Submission Due on Mycourses: Saturday, March 17th at 10pm!
Project demos: during lab sessions and office hours on Tuesday, March 20th!
The goal of this project is to measure the effectiveness of various branch direction
prediction (“taken” or “non-taken”) schemes on several traces of conditional branch
instructions. Each trace contains a large number of branch instructions, and for each
branch, the program counter (expressed as a word address) and the actual outcome of
the branch are recorded in one line of the trace file. Several trace files are provided for
evaluating your predictor designs.
Your goal is to write a program in C or C++ that would use these traces to measure the
accuracy of various dynamic branch predictors that we studied in class. The branch
outcomes from the trace file should be used to train your predictors. You will need to
present results for each trace separately, details of what exactly needs to be submitted
are provided below.
The following predictors have to be implemented:
1) [5%] Always Taken.
2) [5%] Always Non-Taken.
3) [20%] Bimodal Predictor with a single bit of history stored in each predictor
entry. Determine the prediction accuracy of this predictor for the table size of 16,
32, 128, 256, 512, 1024 and 2048 entries. Assume that the initial state of all
prediction counters is “Taken” (T)!
4) [20%] Bimodal Predictor with 2-bit saturating counters stored in each
predictor entry. Repeat the same experiments as in part (3) above. Assume that
the initial state of all prediction counters is “Strongly Taken” (TT)

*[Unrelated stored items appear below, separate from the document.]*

-- ==== Sys2Proof/Machine/SymbolIo.lean ====
section
/-! DEFINITION. SYMRD and SYMWR (40_symbol_io.md R100 to R104). -/

namespace Sys2Proof.Machine

/-- SYMRD: `IBUF[0 .. IN_LEN)` to SYM, `nsym` the number of symbols (40_symbol_io.md R100). No flag, no error. -/
def execSymrd (s : State) : Result :=
  .next { s with sym := symbolsOf (inputBytes s), nsym := (symbolsOf (inputBytes s)).length }

/-- SYMWR: `OUTS[0 .. n)` to OBUF, high byte first, and `OUT_LEN <- 2n -. ODD_IN` (40_symbol_io.md R102, R103).
STATUS is not written here ("Flags written: none"). -/
def execSymwr (s : State) : Result :=
  if s.outs.length < s.n then .fault (.readOutOfRange .outs)
  else
    .next { s with
      obuf := Memory.writeList s.obuf 0 (bytesOf (s.outs.take s.n)),
      outLen := decodedLength s.n s.opOdd }

end Sys2Proof.Machine
end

5) [25%] Gshare predictor, where the PC is XOR-ed with the global history bits to
generate the index into the predictor table. Fix the table size at 2048 entries and
determine the prediction accuracy as a function of the number of bits in the
global history register. Vary the history length from 3 bits to 11 bits in 1-bit
increments. Assume that the initial state of all prediction counters is “Strongly
Taken” (TT). The global history register should be initialized to contain all zeroes
(where 0=NT and 1=T). The global history register should be maintained such
that the least significant bit of the register represents the result of the most recent
branch, and the most significant bit of the register represents the result of the
least recent branch in the history.
6) [25%] Tournament Predictor. The tournament predictor selects between gshare
and bimodal predictor for every branch. Configure gshare with 2048-entry table
and 11 bits of global history, and configure bimodal predictor with 2048-entry
table. Furthermore, configure the selector table with 2048 entries and use the
same index as you use for bimodal predictor to index into the selector table (that
is, the PC). For each entry in the selector, the two-bit counter encodes the
following states: 00 prefer Gshare, 01 weakly prefer Gshare, 10 weakly
prefer Bimodal, 11 – prefer bimodal. If the two predictors provide the same
prediction, then the corresponding selector counter remains the same. If one of
the predictors is correct and the other one is wrong, then the selector’s counter is
decremented or incremented to move towards the predictor that was correct.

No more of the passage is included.